- [Required work]: After finding the line with "def Dev.cacheSec (d" in the entries below, retype exactly each line from there through the line with "if ((d.wayLine n", including that final line.

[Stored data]
--- START ---

/-- Way key holding a line, if a way does. -/
def Dev.findWay (d : Dev) (n line : Nat) : Option Nat :=
  let (w, x) := d.placeOf n line
  ((List.range w).map (16 * x + ·)).find? fun key => (d.wayLine n key).line = line && (d.wayLine n key).live

/-- Sector of a line in the ways of cache n; state I when absent. -/
def Dev.waySec (d : Dev) (n line sec : Nat) : CSector :=
  match d.findWay n line with
  | some key => (d.wayLine n key).sector sec
  | none => .none

def Dev.sideLine (d : Dev) (n line : Nat) : Option CLine := (d.cache n).side.find? fun l => l.line = line

/-- Sector in ways or side buffer. -/
def Dev.cacheSec (d : Dev) (n line sec : Nat) : CSector :=
  let x := d.waySec n line sec
  if x.st != .I then x
  else match d.sideLine n line with
    | some l => l.sector sec
    | none => x

/-- Replace a sector where it stands, in ways or side buffer; an absent sector goes where its line stands. -/
def Dev.cacheSet (d : Dev) (n line sec : Nat) (x : CSector) : Dev :=
  let inSide : Bool := match d.sideLine n line with
    | some l => (l.sector sec).st != .I
    | none => false
  let bySide := d.updCache n fun k =>
    { k with side := (k.side.map fun l => if l.line = line then l.setSec sec x else l).filter CLine.live }
  match d.findWay n line with
  | some key =>
    if ((d.wayLine n key).sector sec).st = .I && inSide then bySide
    else d.updCache n fun k => { k with ways := Map.put k.ways key ((d.wayLine n key).setSec sec x) }
  | none => bySide

def Dev.cacheDrop (d : Dev) (n line sec : Nat) : Dev :=
  if (d.cacheSec n line sec).st = .I then d else d.cacheSet n line sec .none

/-- One step of the register with polynomial x^16 + x^14 + x^13 + x^11 + 1 (R283; notes/assumptions 27). -/
def lfsrNext (r : BitVec 16) : BitVec 16 :=
  let b := r.getLsbD 0 ^^ r.getLsbD 2 ^^ r.getLsbD 3 ^^ r.getLsbD 5
  BitVec.ofBool b ++ r.extractLsb' 1 15

/-! ### Homes' bookkeeping used by placement -/

/-- A transaction stands at the line's home (R260). -/
def Dev.lineBusy (d : Dev) (line : Nat) : Bool :=
  (d.home (d.homeOf (lineDpa line))).txns.any fun p => match p.2 with
    | some t => t.req.line = line
    | none => false

/-- L1 lines with a fill or an eviction pending (R283). -/
def Dev.l1Pending (d : Dev) (c line : Nat) : Bool :=
  let k := d.core c
  (match k.miss with
    | some s => s / 4 = line
    | none => false) || k.evict.any (fun p => p.1 / 4 = line)

/-- Candidate ways of a set: enabled, unlocked, no busy line (R283). -/
def Dev.candidates (d : Dev) (n line : Nat) : List Nat :=
  let (w, x) := d.placeOf n line
  (List.range w).filter fun i =>
    let l := d.wayLine n (16 * x + i)
    !(d.disabledWays n).getLsbD i && !(d.cache n).locked.getLsbD i &&
      !(l.live && (if n < 256 then d.lineBusy l.line else d.l1Pending (n - 256) l.line))

/-- The victim's way key (R283): the lowest candidate without a valid sector, else the candidate the register picks. -/
def Dev.victim (d : Dev) (n line : Nat) : Option Nat :=
  let (_, x) := d.placeOf n line
  let cs := d.candidates n line
  match cs.find? fun i => !(d.wayLine n (16 * x + i)).live with
  | some i => some (16 * x + i)
  | none => (cs[(d.cache n).lfsr.toNat % cs.length]?).map (16 * x + ·)

/-! ### Tier memory -/

/-- Source code of home h (R462). -/
def homeSource (h : Nat) : Nat := 0x180 + h

/-- A block of the resistive tier to be stored in cells enters its die's queue (R226), once; `counts` when its write moves
the region's gap nearer (R230): a demand write or a rewrite of the sweep, no copy of upkeep's. -/
def Dev.queueBlock (d : Dev) (die line : Nat) (counts : Bool) : Dev :=
  { d with wq := Map.put d.wq die (insertNew (line, counts) (Map.get [] d.wq die)) }

/-- A written sector's block enters the queue of its die. -/
def Dev.noteWrite (d : Dev) (sector : Nat) : Dev :=
  if isRes (64 * sector) then
    let die := d.controllerOf (64 * sector) - 8
    d.queueBlock die (sector / 4) true
  else d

--- END ---

- [Reply to the task]:
def Dev.cacheSec (d : Dev) (n line sec : Nat) : CSector :=
  let x := d.waySec n line sec
  if x.st != .I then x
  else match d.sideLine n line with
    | some l => l.sector sec
    | none => x

/-- Replace a sector where it stands, in ways or side buffer; an absent sector goes where its line stands. -/
def Dev.cacheSet (d : Dev) (n line sec : Nat) (x : CSector) : Dev :=
  let inSide : Bool := match d.sideLine n line with
    | some l => (l.sector sec).st != .I
    | none => false
  let bySide := d.updCache n fun k =>
    { k with side := (k.side.map fun l => if l.line = line then l.setSec sec x else l).filter CLine.live }
  match d.findWay n line with
  | some key =>
    if ((d.wayLine n key).sector sec).st = .I && inSide then bySide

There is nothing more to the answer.